On 06/18/2017 04:39 AM, Lawrence Brakmo wrote:
On 6/16/17, 6:58 AM, "Daniel Borkmann" <dan...@iogearbox.net> wrote:
[...]
> /* Change congestion control for socket */
> -int tcp_set_congestion_control(struct sock *sk, const char *name)
> +int tcp_set_congestion_control(struct sock *sk, const char *name, bool
load)
> {
> struct inet_connection_sock *icsk = inet_csk(sk);
> const struct tcp_congestion_ops *ca;
> @@ -344,7 +344,10 @@ int tcp_set_congestion_control(struct sock *sk,
const char *name)
> return -EPERM;
>
> rcu_read_lock();
> - ca = __tcp_ca_find_autoload(name);
> + if (!load)
> + ca = tcp_ca_find(name);
> + else
> + ca = __tcp_ca_find_autoload(name);
From BPF program side, we call with !load since we're not allowed
to sleep under RCU, that's correct ...
> /* No change asking for existing value */
> if (ca == icsk->icsk_ca_ops) {
> icsk->icsk_ca_setsockopt = 1;
> @@ -352,8 +355,10 @@ int tcp_set_congestion_control(struct sock *sk,
const char *name)
> }
> if (!ca)
> err = -ENOENT;
> + else if (!load)
> + icsk->icsk_ca_ops = ca;
... but don't we also need to hold a module ref in this case as done
below?
Meaning, tcp_ca_find() could return a ca that was previously loaded
to the tcp_cong_list as module, then resulting in ref count imbalance
when set from BPF?
As I mentioned above, this can be called before congestion has been
initialized (op <= BPF_SOCKET_OPS_NEEDS_ECN) in which case
tcp_init_congestion_control will be called later. If op > ..OPS_NEEDS_ECN
then bpf_setsockopt() will call the reinit_congestion_control().

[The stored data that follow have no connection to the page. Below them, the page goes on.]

-- ==== Sys2Proof/Laws/State.lean ====
section
/-! SUPPORT. What each update of the state does to each field, and to the architectural part as a whole. -/

namespace Sys2Proof.Machine

variable (s : State)

@[simp] theorem State.driveSel_cursor (v : SelLines) : (s.driveSel v).cursor = s.cursor := rfl
@[simp] theorem State.driveSel_seg (v : SelLines) : (s.driveSel v).seg = s.seg := rfl
@[simp] theorem State.driveSel_sel (v : SelLines) : (s.driveSel v).sel = v := rfl
@[simp] theorem State.driveSel_scanEn (v : SelLines) : (s.driveSel v).scanEn = s.scanEn := rfl
@[simp] theorem State.driveSel_dv (v : SelLines) : (s.driveSel v).dv = s.dv := rfl
@[simp] theorem State.driveSel_pressed (v : SelLines) : (s.driveSel v).pressed = s.pressed := rfl
@[simp] theorem State.driveSel_lastTs (v : SelLines) : (s.driveSel v).lastTs = s.lastTs := rfl
@[simp] theorem State.driveSel_tsValid (v : SelLines) : (s.driveSel v).tsValid = s.tsValid := rfl
@[simp] theorem State.driveSel_rsp (v : SelLines) : (s.driveSel v).rsp = s.rsp := rfl
@[simp] theorem State.driveSel_pinTrace (v : SelLines) : (s.driveSel v).pinTrace = s.pinTrace ++ [⟨v, s.seg⟩] := rfl
@[simp] theorem State.driveSel_inp (v : SelLines) : (s.driveSel v).inp = s.inp := rfl
@[simp] theorem State.driveSel_feed (v : SelLines) : (s.driveSel v).feed = s.feed := rfl
@[simp] theorem State.driveSel_draws (v : SelLines) : (s.driveSel v).draws = s.draws := rfl
@[simp] theorem State.driveSel_arch (v : SelLines) : (s.driveSel v).arch = { s.arch with sel := v } := rfl

@[simp] theorem State.driveSeg_cursor (v : SegLines) : (s.driveSeg v).cursor = s.cursor := rfl
@[simp] theorem State.driveSeg_seg (v : SegLines) : (s.driveSeg v).seg = v := rfl
@[simp] theorem State.driveSeg_sel (v : SegLines) : (s.driveSeg v).sel = s.sel := rfl
@[simp] theorem State.driveSeg_scanEn (v : SegLines) : (s.driveSeg v).scanEn = s.scanEn := rfl
@[simp] theorem State.driveSeg_dv (v : SegLines) : (s.driveSeg v).dv = s.dv := rfl
@[simp] theorem State.driveSeg_pressed (v : SegLines) : (s.driveSeg v).pressed = s.pressed := rfl
@[simp] theorem State.driveSeg_lastTs (v : SegLines) : (s.driveSeg v).lastTs = s.lastTs := rfl
@[simp] theorem State.driveSeg_tsValid (v : SegLines) : (s.driveSeg v).tsValid = s.tsValid := rfl
@[simp] theorem State.driveSeg_rsp (v : SegLines) : (s.driveSeg v).rsp = s.rsp := rfl
@[simp] theorem State.driveSeg_pinTrace (v : SegLines) : (s.driveSeg v).pinTrace = s.pinTrace ++ [⟨s.sel, v⟩] := rfl
@[simp] theorem State.driveSeg_inp (v : SegLines) : (s.driveSeg v).inp = s.inp := rfl
@[simp] theorem State.driveSeg_feed (v : SegLines) : (s.driveSeg v).feed = s.feed := rfl
@[simp] theorem State.driveSeg_draws (v : SegLines) : (s.driveSeg v).draws = s.draws := rfl
@[simp] theorem State.driveSeg_arch (v : SegLines) : (s.driveSeg v).arch = { s.arch with seg := v } := rfl

@[simp] theorem State.setCursor_cursor (v : Cursor) : (s.setCursor v).cursor = v := rfl
@[simp] theorem State.setCursor_seg (v : Cursor) : (s.setCursor v).seg = s.seg := rfl
@[simp] theorem State.setCursor_sel (v : Cursor) : (s.setCursor v).sel = s.sel := rfl
@[simp] theorem State.setCursor_scanEn (v : Cursor) : (s.setCursor v).scanEn = s.scanEn := rfl
@[simp] theorem State.setCursor_dv (v : Cursor) : (s.setCursor v).dv = s.dv := rfl
@[simp] theorem State.setCursor_pressed (v : Cursor) : (s.setCursor v).pressed = s.pressed := rfl
@[simp] theorem State.setCursor_lastTs (v : Cursor) : (s.setCursor v).lastTs = s.lastTs := rfl
@[simp] theorem State.setCursor_tsValid (v : Cursor) : (s.setCursor v).tsValid = s.tsValid := rfl
@[simp] theorem State.setCursor_rsp (v : Cursor) : (s.setCursor v).rsp = s.rsp := rfl
@[simp] theorem State.setCursor_pinTrace (v : Cursor) : (s.setCursor v).pinTrace = s.pinTrace := rfl
@[simp] theorem State.setCursor_inp (v : Cursor) : (s.setCursor v).inp = s.inp := rfl
@[simp] theorem State.setCursor_feed (v : Cursor) : (s.setCursor v).feed = s.feed := rfl
@[simp] theorem State.setCursor_draws (v : Cursor) : (s.setCursor v).draws = s.draws := rfl
@[simp] theorem State.setCursor_arch (v : Cursor) : (s.setCursor v).arch = { s.arch with cursor := v } := rfl

@[simp] theorem State.setScanEn_cursor (b : Bool) : (s.setScanEn b).cursor = s.cursor := rfl
@[simp] theorem State.setScanEn_seg (b : Bool) : (s.setScanEn b).seg = s.seg := rfl
@[simp] theorem State.setScanEn_sel (b : Bool) : (s.setScanEn b).sel = s.sel := rfl
@[simp] theorem State.setScanEn_scanEn (b : Bool) : (s.setScanEn b).scanEn = b := rfl
@[simp] theorem State.setScanEn_dv (b : Bool) : (s.setScanEn b).dv = s.dv := rfl
@[simp] theorem State.setScanEn_pressed (b : Bool) : (s.setScanEn b).pressed = s.pressed := rfl
@[simp] theorem State.setScanEn_lastTs (b : Bool) : (s.setScanEn b).lastTs = s.lastTs := rfl
@[simp] theorem State.setScanEn_tsValid (b : Bool) : (s.setScanEn b).tsValid = s.tsValid := rfl
@[simp] theorem State.setScanEn_rsp (b : Bool) : (s.setScanEn b).rsp = s.rsp := rfl
@[simp] theorem State.setScanEn_pinTrace (b : Bool) : (s.setScanEn b).pinTrace = s.pinTrace := rfl
@[simp] theorem State.setScanEn_inp (b : Bool) : (s.setScanEn b).inp = s.inp := rfl
@[simp] theorem State.setScanEn_feed (b : Bool) : (s.setScanEn b).feed = s.feed := rfl
@[simp] theorem State.setScanEn_draws (b : Bool) : (s.setScanEn b).draws = s.draws := rfl
@[simp] theorem State.setScanEn_arch (b : Bool) : (s.setScanEn b).arch = { s.arch with scanEn := b } := rfl

@[simp] theorem State.setDv_cursor (v : Value) : (s.setDv v).cursor = s.cursor := rfl
@[simp] theorem State.setDv_seg (v : Value) : (s.setDv v).seg = s.seg := rfl
@[simp] theorem State.setDv_sel (v : Value) : (s.setDv v).sel = s.sel := rfl
@[simp] theorem State.setDv_scanEn (v : Value) : (s.setDv v).scanEn = s.scanEn := rfl
@[simp] theorem State.setDv_dv (v : Value) : (s.setDv v).dv = v := rfl
@[simp] theorem State.setDv_pressed (v : Value) : (s.setDv v).pressed = s.pressed := rfl
@[simp] theorem State.setDv_lastTs (v : Value) : (s.setDv v).lastTs = s.lastTs := rfl
@[simp] theorem State.setDv_tsValid (v : Value) : (s.setDv v).tsValid = s.tsValid := rfl
@[simp] theorem State.setDv_rsp (v : Value) : (s.setDv v).rsp = s.rsp := rfl
@[simp] theorem State.setDv_pinTrace (v : Value) : (s.setDv v).pinTrace = s.pinTrace := rfl
@[simp] theorem State.setDv_inp (v : Value) : (s.setDv v).inp = s.inp := rfl
@[simp] theorem State.setDv_feed (v : Value) : (s.setDv v).feed = s.feed := rfl
@[simp] theorem State.setDv_draws (v : Value) : (s.setDv v).draws = s.draws := rfl
@[simp] theorem State.setDv_arch (v : Value) : (s.setDv v).arch = { s.arch with dv := v } := rfl

@[simp] theorem State.setPressed_cursor (b : Bool) : (s.setPressed b).cursor = s.cursor := rfl
@[simp] theorem State.setPressed_seg (b : Bool) : (s.setPressed b).seg = s.seg := rfl
@[simp] theorem State.setPressed_sel (b : Bool) : (s.setPressed b).sel = s.sel := rfl
@[simp] theorem State.setPressed_scanEn (b : Bool) : (s.setPressed b).scanEn = s.scanEn := rfl
@[simp] theorem State.setPressed_dv (b : Bool) : (s.setPressed b).dv = s.dv := rfl
@[simp] theorem State.setPressed_pressed (b : Bool) : (s.setPressed b).pressed = b := rfl
@[simp] theorem State.setPressed_lastTs (b : Bool) : (s.setPressed b).lastTs = s.lastTs := rfl
@[simp] theorem State.setPressed_tsValid (b : Bool) : (s.setPressed b).tsValid = s.tsValid := rfl
@[simp] theorem State.setPressed_rsp (b : Bool) : (s.setPressed b).rsp = s.rsp := rfl
@[simp] theorem State.setPressed_pinTrace (b : Bool) : (s.setPressed b).pinTrace = s.pinTrace := rfl
@[simp] theorem State.setPressed_inp (b : Bool) : (s.setPressed b).inp = s.inp := rfl
@[simp] theorem State.setPressed_feed (b : Bool) : (s.setPressed b).feed = s.feed := rfl
@[simp] theorem State.setPressed_draws (b : Bool) : (s.setPressed b).draws = s.draws := rfl
@[simp] theorem State.setPressed_arch (b : Bool) : (s.setPressed b).arch = { s.arch with pressed := b } := rfl

@[simp] theorem State.respond_cursor (w : RspWord) : (s.respond w).cursor = s.cursor := rfl
@[simp] theorem State.respond_seg (w : RspWord) : (s.respond w).seg = s.seg := rfl
@[simp] theorem State.respond_sel (w : RspWord) : (s.respond w).sel = s.sel := rfl
@[simp] theorem State.respond_scanEn (w : RspWord) : (s.respond w).scanEn = s.scanEn := rfl
@[simp] theorem State.respond_dv (w : RspWord) : (s.respond w).dv = s.dv := rfl
@[simp] theorem State.respond_pressed (w : RspWord) : (s.respond w).pressed = s.pressed := rfl
@[simp] theorem State.respond_lastTs (w : RspWord) : (s.respond w).lastTs = s.lastTs := rfl
@[simp] theorem State.respond_tsValid (w : RspWord) : (s.respond w).tsValid = s.tsValid := rfl
@[simp] theorem State.respond_rsp (w : RspWord) : (s.respond w).rsp = some w := rfl
@[simp] theorem State.respond_pinTrace (w : RspWord) : (s.respond w).pinTrace = s.pinTrace := rfl
@[simp] theorem State.respond_inp (w : RspWord) : (s.respond w).inp = s.inp := rfl
@[simp] theorem State.respond_feed (w : RspWord) : (s.respond w).feed = s.feed := rfl
@[simp] theorem State.respond_draws (w : RspWord) : (s.respond w).draws = s.draws := rfl
@[simp] theorem State.respond_arch (w : RspWord) : (s.respond w).arch = s.arch := rfl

But this points to an issue where someone else could call
tcp_set_congestion_control() with load == false not knowing they
need to call either init or reinit. I will add a comment to the function
to make it clear.
Hm, I'm not sure it answers my question. What I meant was that from BPF
prog, you're setting tcp_set_congestion_control(..., false) so if
tcp_ca_find() returns a ca that was loaded earlier as a from a module
(so it becomes available in tcp_cong_list), the above...
[...]
else if (!load)
icsk->icsk_ca_ops = ca;
[...]
... will basically prevent the later try_module_get() on the ca. So any
later tcp_reinit_congestion_control() or tcp_init_congestion_control()
will still run not having the refcount held on the owner module. Meaning
a module unload would let the machine crash due to the refcnt imbalance?
What am I missing?